Feds Fume as China Hacks Hybrid, Submarine Snacks, and Shapeshifting Influence Packs

This is your Tech Shield: US vs China Updates podcast.

I’m Ting. Let’s jack in.

According to CISA’s emergency directive issued this week, federal agencies had to urgently assess and remediate a new Microsoft Exchange hybrid flaw that enables lateral movement from on‑prem to Microsoft 365, with a hard deadline of August 11—part of a push to block suspected state-backed tradecraft often attributed to Chinese operators leveraging identity pivoting in hybrid environments, per CISA and InsideCyberSecurity reporting. InsideCyberSecurity noted CISA’s directive timing and steps, underscoring identity hardening, conditional access checks, and isolation of compromised connectors. CYFIRMA’s weekly briefing also flagged the Exchange issue and linked it to compromises of federal electronic case filing systems—a reminder that email plumbing is still crown-jewel adjacency.

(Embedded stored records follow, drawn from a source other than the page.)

/-- PAGE_REQUEST_ROOM_RECHECK (R360, R362), for the die it acts at: held requests are posted if there is room now. -/
def execPageRequestRoomRecheck (s : State) : Out := .next (postReqs s.site (getDie s s.site).reqs s)

/-! ### Answers to page requests (R342) -/

/-- The die whose request carries a tag. -/
def tagDie (s : State) (tag : Nat) : Option (Nat × PageReq) :=
  (span 0 4).findSome? (fun d => ((getDie s d).reqs.find? (fun q => q.tag == tag && q.kind != 3 && q.posted && q.answer.isNone)).map (fun q => (d, q)))

/-- The answer to a page request of a tag: none while it is awaited, or where its answer was discarded (R342). -/
def tagAnswer (s : State) (tag : Nat) : Option Bool :=
  ((span 0 4).findSome? (fun d => (getDie s d).reqs.find? (fun q => q.tag == tag && q.kind != 3))).bind (·.answer)

/-- The lanes whose parts of an entry a test selects; all of its lanes, for an access made once for the wave. -/
def partsOf (e : LogEntry) (sel : LogLane → Bool) : List LogLane :=
  if e.once then (if e.lanes.any sel then e.lanes else []) else e.lanes.filter sel

/-- Parts of a wave's log that a test selects lose their access, and their lanes trap (R342, FAIL = 1). -/
def failWave (k : Nat) (sel : LogLane → Bool) (s : State) : State :=
  match s.waves.find? (fun w => w.id == k) with
  | none => s
  | some w =>
    let ts : List (Nat × LaneTrap) := w.log.flatMap (fun e => (partsOf e.2 sel).map (fun p =>
      (p.lane, { code := cPFAULT, tval := p.addr, tepc := e.2.pc, nr := true, conv := e.2.once })))
    let s1 := w.log.foldl (fun s e => dropParts k e.1 ((partsOf e.2 sel).map (·.lane)) s) s
    wakeSplit k (deliver k ts s1)

/-- The part waits for a page request whose answer has come with FAIL = 1. -/
def deniedPart (s : State) (p : LogLane) : Bool :=
  match p.wait with
  | .page (some tag) => tagAnswer s tag == some true
  | _ => false

/-- The part waits for a page copy, or for an answer that has come. -/
def pageReady (s : State) (p : LogLane) : Bool :=
  match p.wait with
  | .page none => true
  | .page (some tag) => (tagAnswer s tag).isSome
  | _ => false

/-- LOG_REPLAY (R339, R340, R386), for the wave it acts at: logged accesses whose fault has been served are performed again, but for those that their lanes
perform at an ERET, and due traps taken. -/
def execLogReplay (s : State) : Out :=
  let s1 := failWave s.site (deniedPart s) s
  .next (takeDue s.site (replayLog s.site (fun p => !p.trapped && pageReady s1 p) s1))

/-- LOAD_RETURN (R210, R146), for the wave it acts at: the data on its way arrives. -/
def execLoadReturn (s : State) : Out := .next (replayLog s.site (fun p => p.wait == .data) s)

/-- PGRESP (R342): the host answers the page request of a tag. -/
def execPgresp (_ : Nat) (value : BitVec 64) (s : State) : Out :=
  let tag := (fld value 48 16).toNat
  let id := (fld value 36 12).toNat
  let gen := (fld value 20 16).toNat
  let failed := bit value 19
  .next (if s.regs.stage < 7 then s
    else match tagDie s tag with
    | none => s
    | some (d, q) =>
      let set (a : Option Bool) (s : State) : State :=
        updDie d (fun x => { x with reqs := x.reqs.map (fun y => if y == q then { y with answer := a } else y) }) s
      let good := q.ctxid.toNat % 2 ^ 28 == id * 65536 + gen && (getCtx s q.ctx).ctxid == q.ctxid && (getCtx s q.ctx).stat != .killed
      if !good then updDie d (fun x => { x with reqs := x.reqs.filter (fun y => y != q) }) s
      else if failed then
        let s1 := set (some true) s
        (s1.waves.filter (fun w => w.ctx == q.ctx)).foldl (fun s w => failWave w.id (fun p => p.wait == .page (some tag)) s) s1
      else set (some false) s)

/-! ### Remote accesses (R49, R368) -/

/-- A remote access leaves the list. -/
def dropRemote (index : Nat) (s : State) : State := { s with remote := s.remote.take index ++ s.remote.drop (index + 1) }

/-- A load or an atomic performed at its peer (R49, R217). -/
def peerPerform (k : MKind) (o : MA) (a : Nat) (data : List W64) (s : State) : State × Nat :=
  let size := accSize o
  let old := leNat (cellsRead s.peer a size)
  match k with
  | .view f => (s, widenView f (viewOf f old))
  | .atom op =>
    let n := 8 * size
    let new := atomicNew op size old ((nth 0 data 0).toNat % 2 ^ n) ((nth 0 data 1).toNat % 2 ^ n)
    ({ s with peer := cellsWrite s.peer a (leBytes size new) }, old)
  | _ => (s, old)

/-- The wave and entry of a load or atomic of a peer, and the lanes it counts for there. -/
def remoteEntry (s : State) (r : Remote) : Option (Wave × Nat × LogEntry × List Nat) :=
  match r.who, r.log with
  | (k, _) :: _, some idx =>
    match s.waves.find? (fun w => w.id == k) with
    | none => none
    | some w => (w.log.find? (fun e => e.1 == idx)).map (fun e => (w, idx, e.2, (r.who.filter (fun p => p.1 == k)).map (·.2)))
  | _, _ => none

/-- A remote access that failed (R368): REMOTE in the lanes of a load or atomic; a message for a store. -/
def remoteFail (r : Remote) (s : State) : State :=
  match r.log with
  | some _ =>
    match remoteEntry s r with
    | none => s
    | some (w, idx, e, ids) =>
      let t : LaneTrap := { code := cREMOTE, tval := r.va, tepc := r.pc, nr := true, conv := e.once }
      let mine := (e.lanes.filter (fun p => ids.contains p.lane)).map (·.lane)
      wakeSplit w.id (deliver w.id (mine.map (fun i => (i, t))) (dropParts w.id idx mine s))
  | none => if supvOn s r.ctx then postOrQueue { ctx := r.ctx, cluster := r.cluster, msg := r.va.toNat * 2 ^ 128 + cREMOTE * 2 ^ 102 + r.origin } s else s

/-- A remote access that the peer has performed. -/
def remoteDone (r : Remote) (s : State) : State :=
  let a := r.dev * 2 ^ 48 + r.pa
  match r.log with
  | none =>
    let s1 := { s with peer := cellsWrite s.peer a r.bytes }
    match r.tcb with
    | some (ctx, tcb) => post r.cluster (.tcbDecrement ctx (r.cluster / 64) tcb (.stc r.origin)) s1
    | none => s1
  | some _ =>
    match remoteEntry s r with
    | none => s
    | some (w, idx, e, ids) =>
      match memKind e.ins, e.lanes.find? (fun p => ids.contains p.lane) with
      | some (k, o), some p =>
        let q := peerPerform k o a p.data s
        let mine := (e.lanes.filter (fun p => ids.contains p.lane)).map (·.lane)
        wakeSplit w.id (repApply w.id idx e mine true (repVals k o q.2) q.1).1
      | _, _ =>
        -- a texel or a node: the lane reads on, with this answer
        let parts := ids.map (fun i => Agent.part w.id idx i)
        post w.id .loadReturn (waitParts w.id idx ids .data false { s with
          answers := s.answers ++ parts.map (fun a => { agent := a, dev := r.dev, pa := r.pa, n := r.n, kind := r.kind, ok := true }) })

/-- The access that a peer's answer is for: accesses of one thread to one peer are performed in program order (R112), and the stores of one SCATTER in lane order
(R212), so an earlier one comes first. -/
def remoteFirst (s : State) (index : Nat) : Nat :=
  match s.remote[index]? with
  | none => index
  | some r => Nat.min index (s.remote.findIdx (fun x => x.dev == r.dev && (ofAgents x.who r.who || (x.scatter.isSome && x.scatter == r.scatter))))

/-- The answer of an access that no log entry and no store stands for: it is told to the agent that waits for it, which is tried again. -/
def tellAgent (a : Agent) (r : Remote) (ok : Bool) (s : State) : State :=
  unstall (if agentWaits s a then { s with answers := s.answers ++ [{ agent := a, dev := r.dev, pa := r.pa, n := r.n, kind := r.kind, ok }] } else s)

/-- The load or atomic belongs to a wave that is saved: it is performed once that is resumed (R347). -/
def remoteSaved (s : State) (r : Remote) : Bool :=
  r.log.isSome && r.who.any (fun p => (getCtx s r.ctx).saved.waves.any (fun w => w.id == p.1))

CISA also pushed 10 fresh ICS advisories covering Delta Electronics, Johnson Controls, and Rockwell Automation—critical for anyone running building automation, manufacturing, or process control where Volt Typhoon-style living-off-the-land techniques could convert IT footholds into OT disruption, per CYFIRMA’s roundup. Pair that with the FCC’s move to tighten submarine cable licensing to reflect national security realities, reported by InsideCyberSecurity, and you’ve got Washington shoring up both terrestrial and undersea routes that adversaries—China included—probe for persistence and data exfiltration.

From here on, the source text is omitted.